EXERCISE AIM> Output the lines below exactly, please, from the first line until the line with "if c.at_ < off", counting both.
------ MATERIAL SUPPLIED
-- ==== Sys2Proof/Machine/Tiers.lean ====
section
/-!
DEFINITION. Machine/Tiers.lean: the commands of the HBM tier, the reservoir and hold-over (chapter 10): tile reads, the address map
and its partition (R266 to R268), temperature bands (R272), reservoir ports and pages (R283 to R289), hold entries (R290 to R294).
-/

namespace Sys2Proof.Machine

/-! ### Tile reads -/

/-- A copy of a part after a tile of its stream, from stream offset `off`, was read uncorrectable or poisoned (R276): lost when its
descriptor touches the tile, poisoned when only its bytes do. -/
def hitByTile (off : Nat) (c : Copy) : Copy :=
  if c.at_ < off + 512 && off < c.at_ + 48 then { c with lost := some (48 + c.len) }
  else if c.at_ + 48 < off + 512 && off < c.at_ + 48 + c.len then { c with poison := true }
  else c

/-- TILE_READ_RETURN (R276, R283, R287, with R266, R270, R302, R303): tile `tile` of the HBM or reservoir part of queue `q` comes back into
the prefetch buffer: from HBM as the stripe written there, with the bits of `flips` struck by soft errors, which is decoded; from a
reservoir page with or without CXL poison, and with `media` a media-error record that firmware reports. -/
def execTileReadReturn (q : Nat) (res : Bool) (tile : Nat) (flips : List (List Byte)) (cxlPoison media : Bool) (s : State) :
    Host.Outcome State Fault Refusal :=
  let x := s.queue q
  let t := if res then x.rst else x.hst
  let off := 512 * tile
  let inRes := res && off < x.rbase + 2 ^ 20 * x.rpages.length
  let low := if res && !x.rpages.isEmpty then x.rbase else t.base
  ok (if s.tdDown || off < low || t.pos < off + 512 then s
    else
      let s := s.setPrefetch (s.engineOf q) (s.prefetched (s.engineOf q) + 512)
      let r : Bool × State :=
        if inRes then
          match x.rpages[(off - x.rbase) / 2 ^ 20]? with
          | some p => (cxlPoison, (s.onlyIf cxlPoison fun s =>
              (s.bump (R.RSV_PORT_POISON_count p.port)).bump (R.MIF_POISON_SRC_count 1)).onlyIf media fun s =>
                s.event sevErr (R.RSV_PORT_POISON p.port))
          | none => (false, s)
        else
          let p := s.tilePlace (t.address off)
          let r := (s.strikeStripe p.1 p.2 flips).readStripe p.1 p.2
          (r.1.bad, r.2)
      if !r.1 then r.2
      else
        let x := r.2.queue q
        r.2.setQueue q (if res then { x with res := x.res.map (hitByTile off) } else { x with hbm := x.hbm.map (hitByTile off) }))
------------
ANSWER TO THIS TASK>
-- ==== Sys2Proof/Machine/Tiers.lean ====
section
/-!
DEFINITION. Machine/Tiers.lean: the commands of the HBM tier, the reservoir and hold-over (chapter 10): tile reads, the address map
and its partition (R266 to R268), temperature bands (R272), reservoir ports and pages (R283 to R289), hold entries (R290 to R294).
-/

namespace Sys2Proof.Machine

/-! ### Tile reads -/

/-- A copy of a part after a tile of its stream, from stream offset `off`, was read uncorrectable or poisoned (R276): lost when its
descriptor touches the tile, poisoned when only its bytes do. -/
def hitByTile (off : Nat) (c : Copy) : Copy :=
  if c.at_ < off + 512 && off < c.at_ + 48 then { c with lost := some (48 + c.len) }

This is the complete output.